Lower on the first page he talks about pressure in the pipes
This Brand has been in England for a while
These people all think they have faulty valves and likely they have high pressure
The vent has two jobs to do. 1. Allow air in, your valve does that. 2. Allow gasses from the street a place to escape.

The question becomes, height. When your valve open and allows air in as air is lighter than the gas it will follow the water down the pipe. So givin some time the gas will displace all the air in the pipe down to the next level where it can escape. If the distance down is 10 ft and you have a considerable amount of sq inches of gas pushing up. What is that pressure and how much pressure can the few inches of water in the sink trap hold back.

That is why I suggested reading further in the code. Write now your finding everything to back up what you want to do. You also have to put on a negitive hat so you can have a fair arguement with yourself.:p

nealtw 03-26-2013 01:38 PM

U.S.Code Acceptance

AAVs are accepted by major model building and plumbing codes, including IRC 2003, for single or multi family residential construction, and by American Society of Sanitation Engineers (ASSE). However, some local code authorities may be unfamiliar with Air Admittance Valves or reluctant to accept them despite code listing. Prior to using an AAV, an installer should contact the local building code official for specific approval status. In the United States, one open-air plumbing vent per structure is required.

This all I have been able to find and it's someones opinion, but you might be allright

CallMeVilla 03-26-2013 02:27 PM

I am not totally sold on the AAV solution. There is a connection to the standard vent stack in the run ... but it is quite a way away, so I want to use the AAV to supplement the venting, not to completely substitute for it.
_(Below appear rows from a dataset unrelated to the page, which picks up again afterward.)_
/-- Check 11: RERUN_RULE (02 R87, 04 R131, 05 R171): every output region has slots for the BF16 form of its largest tile. -/
def rerunOk (c : ImageCfg) : Bool :=
  c.graphs.all (fun g => g.ops.all (fun d => !d.rerunEn ||
    (match d.kind with
      | .scarf _ => false
      | .truss _ => false
      | _ => (g.regions.filter (fun r => d.out == some r.num)).all (fun r =>
          d.shapes.all (fun x => decide (tileLines .bf16 x.h x.w x.c x.layout ≤ r.slotLines))))))

/-- Check 12: PLACEMENT_RULE (04 R134, 05 R171): SEGMENTED operators on at most two bents, each layer of a recurrent class on one, and no
more bents than the device has. SEGMENTED operators take the lowest logical bents, so beside a banded operator, whose bands lie in the
order of the bents (03 R110), they stand in the first positions. -/
def State.placementOk (s : State) (c : ImageCfg) : Bool :=
  c.graphs.all (fun g => (g.bands.isEmpty || g.segmented.all (fun p => decide (p < g.segmented.length))) &&
    decide (g.segmented.length ≤ 2 ∧ g.bentsNeeded ≤ s.logicalBents.length) &&
    ((g.truss.map (fun t => (t.1, t.2.1))).eraseDups.length == (g.truss.map (fun t => (t.1, t.2.1, t.2.2))).eraseDups.length))

/-- Tiles of an input that its consumer must hold at once for output tile `q` (01 R27). -/
def OpIn.held (i : OpIn) (q : Nat) : Nat := (i.need q).foldl Nat.max 0 + 1 - i.released q ((i.need q).foldl Nat.max 0 + 1)

/-- Lines of the state parts that a graph binds to the bent in position `p`: those of a stream of 96 batch rows, the most that there are
(05 R190; log entry 50). -/
def State.partsAt (s : State) (g : Graph) (p : Nat) : Nat :=
  ((g.truss.filter (fun t => t.2.2 == p)).eraseDups.map (fun t => cdiv (96 * s.get (lrowReg t.2.1) t.1) 64)).sum

/-- Check 13: LOFT_BUDGET (05 R190; 01 R27). -/
def State.loftOk (s : State) (c : ImageCfg) : Bool :=
  let most := (c.graphs.map (·.loftLines)).foldl Nat.max 0
  (List.range s.logicalBents.length).all (fun n =>
      decide (s.get .truss_CACHE_LINES n + s.get .dowel_WSTREAM_LINES n + most ≤ 786432) &&
        c.graphs.all (fun g => (List.range 8).all (fun p => decide (s.partsAt g p ≤ s.get .truss_CACHE_LINES n)))) &&
    c.graphs.all (fun g => g.ops.all (fun d => d.ins.all (fun i =>
      (g.regions.filter (fun r => r.num == i.region)).all (fun r => (List.range d.ntiles).all (fun q =>
        (i.need q).isEmpty || decide (i.held q ≤ r.nslots))))))

/-! ## Checks 14 to 18 -/

/-- Check 14: TEMPLATE_RULE (08 R255; 09 R274, R282): every exposure has a data type of its own, RAW20 stands alone, the tables that a
template names are held, and its glance output fits. -/
def State.templateOk (s : State) (c : ImageCfg) (t : Nat) : Bool :=
  let dts := (List.range (s.tmplExposures t)).map (s.expDT t)
  let has := fun {α : Type} (l : List (Nat × α)) (i : Nat) => (tableAt l i).isSome
  let u := c.tables
  let f := s.get .tmpl_GLANCE_F t
  dts.all (fun d => (dtBits d).isSome) && dts.eraseDups.length == dts.length && (!dts.contains 0x2F || dts.length == 1) &&
    has u.lin (s.get .tmpl_LIN_TABLE t) && has u.dpc (s.get .tmpl_DPC_TABLE t) && has u.lsc (s.get .tmpl_LSC_TABLE t) &&
    has u.ccm (s.get .tmpl_CCM_TABLE t) && has u.tone (s.get .tmpl_TONE_TABLE t) && has u.focus (s.get .tmpl_FOCUS_TABLE t) &&
    decide (s.tmplWidth t / 2 / f ≤ 128 ∧ s.tmplHeight t / 2 / f ≤ 128)

/-- The compression attributes of a store operator (Table Froe-1; 09 R280). -/
def Graph.codingOk (g : Graph) (d : OpDef) (o : DowelOp) : Bool :=
  let x := o.coding
  let (bind, off) := match o.addr with
    | .abs a => (Binding.plain, a)
    | .input _ a => (Binding.plain, a)
    | .output k a => ((g.outputs[k]?).getD .plain, a)
  decide (x.tableId ≤ 255) && (!x.build || decide (1 ≤ x.histBlocks ∧ x.histBlocks ≤ 7)) && !(x.protect && x.compress) &&
    (!x.compress || (bind != .reentry && off % 4096 == 0 && o.offs.all (fun a => a % 4096 == 0) &&
      (g.operandShapes d 0).all (fun y => tileLines y.fmt y.h y.w y.c y.layout % 64 == 0)))
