/-! ## Recovery and self-test (17) -/

/-- FOREMAN_POLL, UNIT_FENCED, SPARE_BENT_IN_SERVICE, HEARTBEAT_ADD, HEARTBEAT_SAMPLE, COLD_SPARE_LOADED, LAST_RESORT and HEALTH_MAP_UPDATE.
A unit that reports an error, or misses two polls, is declared failed: it becomes SUSPECT, its slot takes a new incarnation and its domains
go OFF; units 29 and 30 stay in service. A heartbeat that stands still is a failure of its Foreman. The last-resort sequence takes every
bent domain OFF and makes DEV_STATE FOREMAN_LOST. -/
def Obligations.Recovery : Prop :=
  ∀ s : State,
    let one := fun (r : Reg) (i : Nat) => (r, i, r.counted (s.get r i) 1)
    let up := s.foremanUp = true
    let r := s.recovery
    let next := fun v => if v = 0xFFFF then 1 else (v + 1) % 2 ^ 16
    (∀ (silent : List (Fin 62)) (errors : WithLate (List (Fin 62))),
      let c := Instr.foremanPoll silent errors
      let ends := fun (x : State) => exec c s = .next (x.dropAll errors.late)
      let polls := up ∧ s.boot.phase = .running ∧ s.get .rec_SHUTDOWN_STATE = 0
      let missed := (List.range 62).filter (fun u => (silent.map Fin.val).contains u && s.polled u)
      let fails := fun (u : Nat) => s.polled u = true ∧ (u ∈ errors.val.map Fin.val ∨ (u ∈ silent.map Fin.val ∧ u ∈ r.silent))
      let t : State := { s with recovery := { r with silent := missed } }
      (¬polls → ends s) ∧
      (polls → (∀ u < 62, ¬fails u) → ends t) ∧
      (∀ u < 62, polls → (∀ v < 62, fails v ↔ v = u) → ends (t.declareFailed u)) ∧
      (∀ u < 62, ∀ v < 62, polls → u < v → (∀ x < 62, fails x ↔ (x = u ∨ x = v)) →
        let w := t.declareFailed u
        ends (if w.polled v = true then w.declareFailed v else w))) ∧
    (∀ u < 62,
      let t := s.declareFailed u
      let n := min 3 (s.get .unit_SUSPECT_COUNT u + 1)
      let standby := u < 28 ∧ s.get .rec_STANDBY_ID + 25 = u
      t.get .unit_STATUS u = 3 ∧ t.get .unit_SUSPECT_COUNT u = n ∧ t.get .rec_SUSPECT_SEEN = 1 ∧ t.health.due = true ∧
      (u = 29 ∨ u = 30 → t.get .rec_REDUCE_CAUSE = (s.get .rec_REDUCE_CAUSE ||| 512) % 2 ^ 10 ∧ t.get .rec_LAST_EVENT = 0x0C0B ∧
        t.get .rec_LAST_UNIT = u ∧ (∀ sl, t.get .inc_INCARNATION sl = s.get .inc_INCARNATION sl) ∧
        ∀ d, t.get .dom_STATE d = s.get .dom_STATE d ∧ t.get .dom_HELD_OFF d = s.get .dom_HELD_OFF d) ∧
      (u ≠ 29 → u ≠ 30 → ∀ d ∈ unitDomains u, t.get .dom_STATE d = 0 ∧ t.get .dom_HELD_OFF d = 1) ∧
      (u ≠ 29 → u ≠ 30 → ¬standby → (∀ b ∈ r.bringIns, b.2 ≠ u) → ∀ sl, s.slotOf u = some sl →
        t.get .inc_INCARNATION sl = next (s.get .inc_INCARNATION sl)) ∧
      (¬standby → (∃ b ∈ r.bringIns, b.2 = u) → ∀ b ∈ t.recovery.bringIns, b.2 ≠ u) ∧
      (u < 9 → (∀ b ∈ r.bringIns, b.2 ≠ u) → ∀ n, s.logicalOf u = some n →
        t.get .bent_PRESENT n = 0 ∧ (∀ j, s.job j.id = some j → j.fault = 0 → j.finished = false → n ∈ j.bents →
          (t.job j.id).map (·.fault) = some 0x0C03) ∧
        (∀ p < 9, s.spareBent p = true → p ≠ u → (∀ q < p, q ≠ u → s.spareBent q = false) →
          (n, p) ∈ t.recovery.bringIns ∧ t.get .unit_IN_RESET u = 1 ∧ t.get .froe_OFF_RECOVERY = 1) ∧
        ((∀ p < 9, p ≠ u → s.spareBent p = false) → bit (t.get .rec_REDUCE_CAUSE) 0 = true ∧ t.get .host_REDUCED = 1)) ∧
      (9 ≤ u → u < 17 → (∀ b ∈ r.bringIns, b.2 ≠ u) → t.get .jnt_PRESENT (u - 9) = 0) ∧
      (17 ≤ u → u < 25 → (∀ b ∈ r.bringIns, b.2 ≠ u) → t.get .kport_LINK_UP (u - 17) = 0) ∧
      (34 ≤ u → u < 58 → (∀ b ∈ r.bringIns, b.2 ≠ u) → t.get .port_ENABLED (u - 34) = 0)) ∧
    (∀ u : Fin 62,
      (u.val ∈ r.off → s.get .unit_FENCED u = 0 →
        s.Does (.unitFenced u) s [(.unit_FENCED, u, 1), (.rec_FENCE_SEEN, 0, 1), (.rec_LAST_EVENT, 0, 0x0C0C), (.rec_LAST_UNIT, 0, u),
          one .rec_EVENT_SEQ 0]) ∧
      (u.val ∉ r.off ∨ s.get .unit_FENCED u ≠ 0 → exec (.unitFenced u) s = .next s)) ∧
    (∀ n : Fin 8,
      let comes := r.bringIns.find? (fun b => b.1 == n.val)
      let held := s.get .pwr_COOLANT_STOP ≠ 0 ∨ ¬up
      (comes = none ∨ held → exec (.spareBentInService n) s = .next s) ∧
      (∀ b, comes = some b → ¬held → ∃ u : State,
        exec (.spareBentInService n) s = .next u.shutdownStart ∧ u.recovery = { r with bringIns := r.bringIns.filter (fun b => b.1 != n.val) } ∧
        u.get .bent_PRESENT n = 1 ∧ u.get .bent_PHYSICAL n = b.2 % 2 ^ 4 ∧ u.get .bent_PWR n = 2 ∧
        u.get .bent_THROTTLED n = (if s.get .pwr_DUTY < 16 then 1 else 0) ∧ u.get .inc_OCCUPANT n = b.2 % 2 ^ 6 ∧ (∀ d ∈ bentDomains b.2, u.get .dom_STATE d = 2) ∧
        u.get .mor_ARRAYS n = min 16 (maskList 17 (s.arrayGood b.2)).length ∧ u.get .unit_IN_RESET b.2 = 0 ∧
        u.get .rec_REPLACEMENTS = Reg.rec_REPLACEMENTS.counted (s.get .rec_REPLACEMENTS) 1 ∧
        u.get .rec_RECOVERING = (if u.recovery.bringIns = [] ∧ r.cold = none then 0 else 1) ∧
        u.get .froe_OFF_RECOVERY = u.get .rec_RECOVERING ∧ u.memory = s.memory ∧ u.jobs = s.jobs)) ∧
    (∀ active : WithLate Bool,
      let i := if active.val = true then 0 else 1
      let beats := up ∧ (active.val = true ∨ s.get .rec_STANDBY_ID ≠ 3)
      let t := s.dropAll active.late
      (¬beats → exec (.heartbeatAdd active) s = .next t) ∧
      (beats → exec (.heartbeatAdd active) s = .next (t.pegAdd i 1) ∧ (t.pegAdd i 1).get .peg_COUNT i = (s.get .peg_COUNT i + 1) % 2 ^ 32 ∧
        ∀ k, k ≠ i → (t.pegAdd i 1).get .peg_COUNT k = s.get .peg_COUNT k)) ∧
    (∀ (byStandby : Bool) (error : WithLate Bool),
      let c := Instr.heartbeatSample byStandby error
      let ends := fun (x : State) => exec c s = .next (x.dropAll error.late)
      let samples := up ∧ s.get .rec_STANDBY_ID ≠ 3
      let beat := s.get .peg_COUNT (if byStandby = true then 0 else 1)
      let n := if beat = (if byStandby = true then r.beat0 else r.beat1) then (if byStandby = true then r.stall0 else r.stall1) + 1 else 0
      let t : State :=
        if byStandby = true then { s with recovery := { r with beat0 := beat, stall0 := n } } else { s with recovery := { r with beat1 := beat, stall1 := n } }
      let silent := error.val = true ∨ 10 ≤ n
      (¬samples → ends s) ∧ (samples → ¬silent → ends t) ∧
      (samples → silent → byStandby = true → ends t.takeover) ∧ (samples → silent → byStandby = false → ends t.standbyLost)) ∧
    (∀ a b : Nat, s.get .rec_ACTIVE_ID = a → s.get .rec_STANDBY_ID = b → a < 3 → b < 3 → a ≠ b →
      let third := fun (f : Nat) => s.get .unit_STATUS (25 + f) < 2 ∧ s.get .unit_IN_RESET (25 + f) = 0
      (let t := s.takeover
       t.get .rec_ACTIVE_ID = b ∧ t.get .inc_OCCUPANT 24 = 25 + b ∧ t.get .unit_STATUS (25 + a) = 3 ∧ t.get .dom_STATE (141 + a) = 0 ∧
         t.get .dom_HELD_OFF (141 + a) = 1 ∧ t.get .inc_INCARNATION 24 = next (s.get .inc_INCARNATION 24) ∧
         t.get .inc_INCARNATION 25 = next (s.get .inc_INCARNATION 25) ∧ t.get .peg_COUNT 0 = (s.get .peg_COUNT 0 + 1) % 2 ^ 32 ∧
         t.get .rec_TAKEOVERS = Reg.rec_TAKEOVERS.counted (s.get .rec_TAKEOVERS) 1 ∧ t.get .rec_TAKEOVER_SEEN = 1 ∧
         t.get .rec_LAST_EVENT = 0x0C09 ∧ t.get .rec_STANDBY_ID = 3 ∧
         (third (3 - a - b) → t.recovery.cold = some (3 - a - b) ∧ t.get .froe_OFF_RECOVERY = 1) ∧
         (¬third (3 - a - b) → t.recovery.cold = r.cold ∧ bit (t.get .rec_REDUCE_CAUSE) 8 = true)) ∧
      (let t := s.standbyLost
       t.get .rec_ACTIVE_ID = a ∧ t.get .unit_STATUS (25 + b) = 3 ∧ t.get .dom_STATE (141 + b) = 0 ∧ t.get .dom_HELD_OFF (141 + b) = 1 ∧
         t.get .inc_INCARNATION 25 = next (s.get .inc_INCARNATION 25) ∧ t.get .rec_STANDBY_ID = 3 ∧
         (third (3 - a - b) → t.recovery.cold = some (3 - a - b)) ∧ (¬third (3 - a - b) → bit (t.get .rec_REDUCE_CAUSE) 8 = true))) ∧
    (r.cold = none ∨ ¬up → exec .coldSpareLoaded s = .next s) ∧
    (∀ f, r.cold = some f → up → ∃ u : State,
      exec .coldSpareLoaded s = .next u.shutdownStart ∧ u.recovery.cold = none ∧ u.get .rec_STANDBY_ID = f % 2 ^ 2 ∧
      u.get .inc_OCCUPANT 25 = (25 + f) % 2 ^ 6 ∧ u.get .dom_STATE (141 + f) = 2 ∧ u.get .dom_HELD_OFF (141 + f) = 0 ∧
      u.get .peg_COUNT 1 = (s.get .peg_COUNT 1 + 1) % 2 ^ 32 ∧ u.get .rec_RECOVERING = (if r.bringIns = [] then 0 else 1)) ∧
    (∀ c : BitVec 3,
      let n := c.toNat
      let armed := s.boot.lastResort = false ∧ 1 ≤ n ∧ n ≤ 5 ∧
        (if n < 3 then s.boot.phase = .running ∨ s.boot.phase = .ready else s.boot.phase ≠ .reset ∧ s.boot.phase ≠ .warm)
      (¬armed → exec (.lastResort c) s = .next s) ∧
      (armed → ∃ u : State, exec (.lastResort c) s = .next u ∧ u.get .rec_LR_ACTED = 1 ∧ u.get .rec_LR_CAUSE = n ∧
        u.get .rec_LR_BOOT_ID = s.get .wedge_BOOT_ID % 2 ^ 32 ∧ u.get .rec_LAST_EVENT = 0x0C0A ∧ u.get .host_DEV_STATE = 2 ∧
        u.get .host_FOREMAN_LOST_EV = 1 ∧ u.get .mem_SELF_REFRESH = 1 ∧ u.refresh = .asleep ∧ u.faultN = true ∧ u.foremanUp = false ∧
        (∀ d < 54, u.get .dom_STATE d = 0) ∧ (n ≠ 5 → ∀ d ∈ [140, 147, 148, 149, 151], u.get .dom_STATE d = 2) ∧
        (n = 5 → ∀ d ∈ [147, 148, 149], u.get .dom_STATE d = 0) ∧
        (s.get .clk_MAIN_LOCKED = 0 → u.get .clk_CK_CTL_ON_REF = 1))) ∧
    (∀ ok : Bool,
      let due := s.health.due = true ∧ up ∧ s.get .start_UPD_BUSY = 0
      let c := if s.health.copy = 0 then 1 else 0
      let seq := if s.health.copy = 2 then 0 else (s.health.seq + 1) % 2 ^ 32
      (¬due → exec (.healthMapUpdate ok) s = .next s) ∧
      (due → ok = false → s.Does (.healthMapUpdate ok) { s with health := { s.health with due := false } } [(.rec_HEALTH_WRITE_FAIL, 0, 1)]) ∧
      (due → ok = true →
        s.Does (.healthMapUpdate ok)
          { s with
            flash := { s.flash with health := s.flash.health.set c (s.healthBytes seq 1) }
            health := { s.health with copy := c, seq := seq, due := false } }
          (((List.range 1024).filter (fun i => s.get .ret_VALID i != 0)).map (fun i => (Reg.ret_PERSISTED, i, 1)))))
Code DOES NOT allow the AAV to be the only vent access in the waste run.

We have not opened the walls yet, so I have to wait for that to take measurements. Will brief you along the way as the project develops. Since this is an historic structure, we cannot add new vent stacks to the roof line ... worse, the exterior walls are filled concrete block, making pipe runs very difficult.


nealtw 03-26-2013 03:08 PM

When something is close to code, it's not about the inches to make it code, it's more important to understand what problem the code is trying to solve and then see if you are in fact solving that problem. Good luck, historic stuff is worst.